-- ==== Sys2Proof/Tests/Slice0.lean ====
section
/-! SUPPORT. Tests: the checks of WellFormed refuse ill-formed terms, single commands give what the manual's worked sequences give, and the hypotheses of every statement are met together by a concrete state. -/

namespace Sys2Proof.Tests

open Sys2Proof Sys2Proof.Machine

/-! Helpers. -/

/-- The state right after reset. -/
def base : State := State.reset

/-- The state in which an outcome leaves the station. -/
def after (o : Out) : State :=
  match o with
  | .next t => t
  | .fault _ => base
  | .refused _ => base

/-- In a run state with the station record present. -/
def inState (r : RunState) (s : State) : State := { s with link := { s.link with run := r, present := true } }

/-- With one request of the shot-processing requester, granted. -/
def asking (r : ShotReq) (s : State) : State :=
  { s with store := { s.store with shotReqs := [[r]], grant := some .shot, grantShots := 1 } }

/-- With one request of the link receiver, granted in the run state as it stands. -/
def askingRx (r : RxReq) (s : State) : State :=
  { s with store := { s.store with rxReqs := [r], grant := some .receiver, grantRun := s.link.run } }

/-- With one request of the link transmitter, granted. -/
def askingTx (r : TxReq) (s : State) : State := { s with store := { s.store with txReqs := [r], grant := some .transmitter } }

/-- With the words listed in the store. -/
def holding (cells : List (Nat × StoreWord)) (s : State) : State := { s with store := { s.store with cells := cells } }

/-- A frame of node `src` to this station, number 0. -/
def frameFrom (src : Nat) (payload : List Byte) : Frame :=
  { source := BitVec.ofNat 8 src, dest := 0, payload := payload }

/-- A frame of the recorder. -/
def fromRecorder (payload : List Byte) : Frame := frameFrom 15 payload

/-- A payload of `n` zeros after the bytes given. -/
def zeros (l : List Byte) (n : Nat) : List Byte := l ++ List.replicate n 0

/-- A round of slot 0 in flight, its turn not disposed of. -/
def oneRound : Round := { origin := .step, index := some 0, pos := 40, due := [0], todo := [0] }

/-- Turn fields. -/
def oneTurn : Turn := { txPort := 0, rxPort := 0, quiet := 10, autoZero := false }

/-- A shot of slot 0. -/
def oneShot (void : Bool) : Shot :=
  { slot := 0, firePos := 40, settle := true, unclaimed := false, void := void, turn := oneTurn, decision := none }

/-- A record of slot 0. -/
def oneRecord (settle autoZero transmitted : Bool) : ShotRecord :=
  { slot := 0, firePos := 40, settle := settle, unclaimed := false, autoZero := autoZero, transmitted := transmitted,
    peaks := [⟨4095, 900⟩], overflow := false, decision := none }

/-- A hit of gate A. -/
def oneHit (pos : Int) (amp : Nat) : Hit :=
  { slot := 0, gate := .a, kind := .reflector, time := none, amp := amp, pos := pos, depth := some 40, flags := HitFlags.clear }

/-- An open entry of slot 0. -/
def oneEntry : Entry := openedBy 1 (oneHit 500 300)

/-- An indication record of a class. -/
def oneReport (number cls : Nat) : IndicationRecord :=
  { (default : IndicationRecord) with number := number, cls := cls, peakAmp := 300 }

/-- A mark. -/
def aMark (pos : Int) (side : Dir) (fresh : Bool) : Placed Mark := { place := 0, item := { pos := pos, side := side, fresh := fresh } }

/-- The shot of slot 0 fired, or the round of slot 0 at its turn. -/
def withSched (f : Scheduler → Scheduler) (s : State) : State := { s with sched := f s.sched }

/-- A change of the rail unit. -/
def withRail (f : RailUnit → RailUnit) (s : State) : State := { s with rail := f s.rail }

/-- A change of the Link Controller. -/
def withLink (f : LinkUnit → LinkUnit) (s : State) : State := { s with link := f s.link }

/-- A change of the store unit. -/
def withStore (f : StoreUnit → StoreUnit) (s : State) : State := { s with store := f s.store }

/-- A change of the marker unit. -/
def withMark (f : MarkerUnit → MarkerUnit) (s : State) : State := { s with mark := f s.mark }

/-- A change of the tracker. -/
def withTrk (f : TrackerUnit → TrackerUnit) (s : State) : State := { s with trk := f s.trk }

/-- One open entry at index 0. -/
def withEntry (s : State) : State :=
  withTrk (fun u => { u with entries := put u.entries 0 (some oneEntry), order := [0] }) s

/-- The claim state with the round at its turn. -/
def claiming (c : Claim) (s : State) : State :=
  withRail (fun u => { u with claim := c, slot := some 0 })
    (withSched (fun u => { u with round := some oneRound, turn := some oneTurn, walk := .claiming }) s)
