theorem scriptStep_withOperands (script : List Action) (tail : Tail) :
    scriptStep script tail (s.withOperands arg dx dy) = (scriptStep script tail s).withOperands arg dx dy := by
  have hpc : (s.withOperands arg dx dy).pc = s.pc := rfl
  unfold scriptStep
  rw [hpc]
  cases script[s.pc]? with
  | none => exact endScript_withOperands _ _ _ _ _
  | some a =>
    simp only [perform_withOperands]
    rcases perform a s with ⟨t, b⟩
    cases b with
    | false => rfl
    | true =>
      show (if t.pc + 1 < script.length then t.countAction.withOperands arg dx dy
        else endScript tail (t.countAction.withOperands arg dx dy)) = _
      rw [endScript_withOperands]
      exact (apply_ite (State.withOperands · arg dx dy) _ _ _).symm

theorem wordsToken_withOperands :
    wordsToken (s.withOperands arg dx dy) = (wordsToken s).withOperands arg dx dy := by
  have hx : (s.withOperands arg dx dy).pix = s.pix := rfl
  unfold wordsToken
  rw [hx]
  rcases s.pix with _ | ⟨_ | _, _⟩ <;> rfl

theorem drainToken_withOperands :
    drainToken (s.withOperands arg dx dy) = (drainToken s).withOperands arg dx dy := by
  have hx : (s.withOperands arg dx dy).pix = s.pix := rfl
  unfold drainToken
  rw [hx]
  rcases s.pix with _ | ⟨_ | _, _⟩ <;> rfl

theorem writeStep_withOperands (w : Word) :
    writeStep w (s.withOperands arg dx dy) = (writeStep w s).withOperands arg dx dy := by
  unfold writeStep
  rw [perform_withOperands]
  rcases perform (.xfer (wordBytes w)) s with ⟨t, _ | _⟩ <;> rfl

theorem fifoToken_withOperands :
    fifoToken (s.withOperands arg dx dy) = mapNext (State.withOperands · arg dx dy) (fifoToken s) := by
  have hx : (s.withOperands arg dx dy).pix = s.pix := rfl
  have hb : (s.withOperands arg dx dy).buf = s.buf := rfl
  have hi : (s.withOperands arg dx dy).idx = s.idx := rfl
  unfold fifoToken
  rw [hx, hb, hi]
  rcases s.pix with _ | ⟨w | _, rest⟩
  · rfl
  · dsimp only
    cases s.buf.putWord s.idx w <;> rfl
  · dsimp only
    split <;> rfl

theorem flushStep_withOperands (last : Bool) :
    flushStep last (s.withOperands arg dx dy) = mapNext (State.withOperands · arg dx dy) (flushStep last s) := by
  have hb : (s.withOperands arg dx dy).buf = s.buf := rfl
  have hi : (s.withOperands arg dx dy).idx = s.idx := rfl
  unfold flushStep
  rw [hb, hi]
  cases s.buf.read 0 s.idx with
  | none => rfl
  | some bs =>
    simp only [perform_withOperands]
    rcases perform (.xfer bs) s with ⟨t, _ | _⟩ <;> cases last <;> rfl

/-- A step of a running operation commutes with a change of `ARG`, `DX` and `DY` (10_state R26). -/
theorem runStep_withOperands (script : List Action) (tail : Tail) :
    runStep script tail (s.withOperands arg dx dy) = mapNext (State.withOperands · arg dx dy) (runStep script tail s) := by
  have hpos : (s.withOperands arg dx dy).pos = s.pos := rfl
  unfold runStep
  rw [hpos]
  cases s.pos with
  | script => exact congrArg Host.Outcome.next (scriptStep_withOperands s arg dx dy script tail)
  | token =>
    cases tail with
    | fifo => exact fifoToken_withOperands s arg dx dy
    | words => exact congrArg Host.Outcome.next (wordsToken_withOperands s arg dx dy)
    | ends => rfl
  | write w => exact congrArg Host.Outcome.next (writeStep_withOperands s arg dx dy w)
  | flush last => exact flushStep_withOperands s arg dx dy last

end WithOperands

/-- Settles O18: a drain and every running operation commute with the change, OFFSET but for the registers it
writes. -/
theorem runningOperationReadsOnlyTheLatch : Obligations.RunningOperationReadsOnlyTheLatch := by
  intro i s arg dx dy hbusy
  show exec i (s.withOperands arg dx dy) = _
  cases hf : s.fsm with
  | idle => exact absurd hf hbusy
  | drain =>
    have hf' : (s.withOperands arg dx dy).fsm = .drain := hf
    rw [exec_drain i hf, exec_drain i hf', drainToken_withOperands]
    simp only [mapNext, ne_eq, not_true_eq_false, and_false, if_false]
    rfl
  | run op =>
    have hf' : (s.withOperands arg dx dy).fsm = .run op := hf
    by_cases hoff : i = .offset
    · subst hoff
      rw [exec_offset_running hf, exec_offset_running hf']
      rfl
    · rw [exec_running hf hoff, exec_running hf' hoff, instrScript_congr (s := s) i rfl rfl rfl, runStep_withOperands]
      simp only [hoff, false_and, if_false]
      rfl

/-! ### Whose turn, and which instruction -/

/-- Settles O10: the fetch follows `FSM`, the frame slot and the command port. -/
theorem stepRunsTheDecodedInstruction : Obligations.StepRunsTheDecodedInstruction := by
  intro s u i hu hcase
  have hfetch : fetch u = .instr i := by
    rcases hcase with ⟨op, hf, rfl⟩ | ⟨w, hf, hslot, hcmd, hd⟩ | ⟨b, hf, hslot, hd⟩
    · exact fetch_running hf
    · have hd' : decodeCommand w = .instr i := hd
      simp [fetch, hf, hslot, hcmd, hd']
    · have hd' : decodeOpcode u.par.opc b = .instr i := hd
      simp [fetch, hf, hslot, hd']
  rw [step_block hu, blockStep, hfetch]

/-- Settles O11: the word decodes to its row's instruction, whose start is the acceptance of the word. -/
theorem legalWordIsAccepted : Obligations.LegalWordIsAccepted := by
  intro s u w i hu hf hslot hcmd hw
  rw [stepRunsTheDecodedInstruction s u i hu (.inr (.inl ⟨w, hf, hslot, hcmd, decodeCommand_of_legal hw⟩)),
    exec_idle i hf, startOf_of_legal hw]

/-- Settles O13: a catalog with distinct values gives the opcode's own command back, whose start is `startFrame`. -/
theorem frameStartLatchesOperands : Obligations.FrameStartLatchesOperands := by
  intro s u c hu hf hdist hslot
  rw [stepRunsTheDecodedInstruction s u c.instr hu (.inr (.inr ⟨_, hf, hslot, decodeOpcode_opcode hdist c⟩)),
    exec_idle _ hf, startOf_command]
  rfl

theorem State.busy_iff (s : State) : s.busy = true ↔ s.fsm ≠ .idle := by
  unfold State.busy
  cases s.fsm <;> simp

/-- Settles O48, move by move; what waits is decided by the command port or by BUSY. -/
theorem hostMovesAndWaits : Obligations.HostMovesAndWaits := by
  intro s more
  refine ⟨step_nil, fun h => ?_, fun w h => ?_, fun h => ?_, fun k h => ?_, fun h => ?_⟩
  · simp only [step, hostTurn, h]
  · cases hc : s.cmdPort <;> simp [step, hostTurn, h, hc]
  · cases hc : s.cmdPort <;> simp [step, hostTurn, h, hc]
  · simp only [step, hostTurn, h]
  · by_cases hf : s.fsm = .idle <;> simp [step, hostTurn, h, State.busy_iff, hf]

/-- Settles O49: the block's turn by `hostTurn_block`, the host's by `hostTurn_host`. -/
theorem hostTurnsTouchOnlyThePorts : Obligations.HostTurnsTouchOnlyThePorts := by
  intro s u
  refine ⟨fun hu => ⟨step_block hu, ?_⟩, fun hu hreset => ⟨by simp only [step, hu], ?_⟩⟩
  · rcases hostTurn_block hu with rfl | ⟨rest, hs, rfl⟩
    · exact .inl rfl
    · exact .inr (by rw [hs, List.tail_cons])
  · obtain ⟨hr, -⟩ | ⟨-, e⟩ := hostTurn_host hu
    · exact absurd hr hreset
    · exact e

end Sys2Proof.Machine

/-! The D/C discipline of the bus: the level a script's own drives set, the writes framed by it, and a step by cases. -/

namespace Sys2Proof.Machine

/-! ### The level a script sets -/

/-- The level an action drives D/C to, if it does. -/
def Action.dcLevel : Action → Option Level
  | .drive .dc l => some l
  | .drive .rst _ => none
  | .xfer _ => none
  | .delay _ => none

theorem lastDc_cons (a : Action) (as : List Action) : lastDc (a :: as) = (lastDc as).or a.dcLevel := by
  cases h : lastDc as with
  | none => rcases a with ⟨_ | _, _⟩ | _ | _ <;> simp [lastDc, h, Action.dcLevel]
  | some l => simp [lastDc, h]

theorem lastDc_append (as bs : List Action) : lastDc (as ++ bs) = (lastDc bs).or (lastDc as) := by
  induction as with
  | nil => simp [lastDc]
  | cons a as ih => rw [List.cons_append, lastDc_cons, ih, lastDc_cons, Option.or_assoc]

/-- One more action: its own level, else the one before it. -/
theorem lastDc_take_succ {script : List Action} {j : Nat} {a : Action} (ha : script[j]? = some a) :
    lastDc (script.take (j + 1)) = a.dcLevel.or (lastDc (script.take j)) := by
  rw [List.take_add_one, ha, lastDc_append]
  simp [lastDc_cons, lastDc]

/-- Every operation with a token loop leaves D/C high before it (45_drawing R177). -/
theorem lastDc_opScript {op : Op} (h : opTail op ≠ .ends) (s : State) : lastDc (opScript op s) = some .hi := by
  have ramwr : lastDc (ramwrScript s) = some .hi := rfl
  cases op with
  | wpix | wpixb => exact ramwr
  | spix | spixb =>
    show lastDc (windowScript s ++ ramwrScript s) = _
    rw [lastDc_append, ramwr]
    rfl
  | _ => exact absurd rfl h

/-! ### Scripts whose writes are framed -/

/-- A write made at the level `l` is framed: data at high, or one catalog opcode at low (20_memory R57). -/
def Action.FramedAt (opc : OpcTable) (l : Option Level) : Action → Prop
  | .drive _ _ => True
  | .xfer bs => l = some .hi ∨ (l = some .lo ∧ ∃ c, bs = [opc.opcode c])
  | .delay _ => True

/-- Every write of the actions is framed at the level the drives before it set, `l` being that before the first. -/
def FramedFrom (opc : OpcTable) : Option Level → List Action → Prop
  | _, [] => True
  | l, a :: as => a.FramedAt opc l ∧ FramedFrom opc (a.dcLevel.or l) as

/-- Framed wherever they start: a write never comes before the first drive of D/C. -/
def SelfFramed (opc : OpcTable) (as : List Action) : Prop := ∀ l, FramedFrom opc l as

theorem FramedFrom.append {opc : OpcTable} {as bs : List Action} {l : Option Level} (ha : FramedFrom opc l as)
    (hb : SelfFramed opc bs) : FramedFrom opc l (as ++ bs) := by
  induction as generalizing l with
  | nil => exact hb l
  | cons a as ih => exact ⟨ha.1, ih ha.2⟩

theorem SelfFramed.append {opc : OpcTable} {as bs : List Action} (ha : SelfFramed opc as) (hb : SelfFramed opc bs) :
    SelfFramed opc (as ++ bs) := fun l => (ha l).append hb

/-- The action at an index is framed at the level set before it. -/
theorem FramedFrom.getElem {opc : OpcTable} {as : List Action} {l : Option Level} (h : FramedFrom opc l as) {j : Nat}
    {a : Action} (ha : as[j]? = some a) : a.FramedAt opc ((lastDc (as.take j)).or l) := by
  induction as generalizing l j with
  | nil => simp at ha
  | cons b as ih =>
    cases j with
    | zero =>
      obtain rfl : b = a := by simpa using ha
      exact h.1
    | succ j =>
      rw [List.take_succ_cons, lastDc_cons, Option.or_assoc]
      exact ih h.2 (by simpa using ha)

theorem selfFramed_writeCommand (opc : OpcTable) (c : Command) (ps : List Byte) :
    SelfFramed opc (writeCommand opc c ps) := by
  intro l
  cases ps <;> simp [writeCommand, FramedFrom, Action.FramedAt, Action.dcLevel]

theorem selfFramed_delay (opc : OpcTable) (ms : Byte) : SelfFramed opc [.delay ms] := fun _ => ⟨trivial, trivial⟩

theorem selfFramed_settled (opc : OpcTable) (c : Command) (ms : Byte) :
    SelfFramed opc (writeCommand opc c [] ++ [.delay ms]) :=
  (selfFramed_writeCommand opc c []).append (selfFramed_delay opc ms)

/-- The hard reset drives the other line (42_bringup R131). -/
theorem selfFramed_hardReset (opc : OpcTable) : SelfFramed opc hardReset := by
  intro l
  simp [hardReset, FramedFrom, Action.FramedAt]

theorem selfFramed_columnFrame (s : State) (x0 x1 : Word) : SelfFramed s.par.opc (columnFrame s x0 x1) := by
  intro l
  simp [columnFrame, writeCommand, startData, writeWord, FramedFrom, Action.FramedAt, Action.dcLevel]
....................
# Exercise
Give back, word for word, only the lines above from the line holding "rcases perform (.xfer bs)" to the line holding "cases tail with", both included.

# Answer section
    rcases perform (.xfer bs) s with ⟨t, _ | _⟩ <;> cases last <;> rfl

/-- A step of a running operation commutes with a change of `ARG`, `DX` and `DY` (10_state R26). -/
theorem runStep_withOperands (script : List Action) (tail : Tail) :
    runStep script tail (s.withOperands arg dx dy) = mapNext (State.withOperands · arg dx dy) (runStep script tail s) := by
  have hpos : (s.withOperands arg dx dy).pos = s.pos := rfl
  unfold runStep
  rw [hpos]
  cases s.pos with
  | script => exact congrArg Host.Outcome.next (scriptStep_withOperands s arg dx dy script tail)
  | token =>
    cases tail with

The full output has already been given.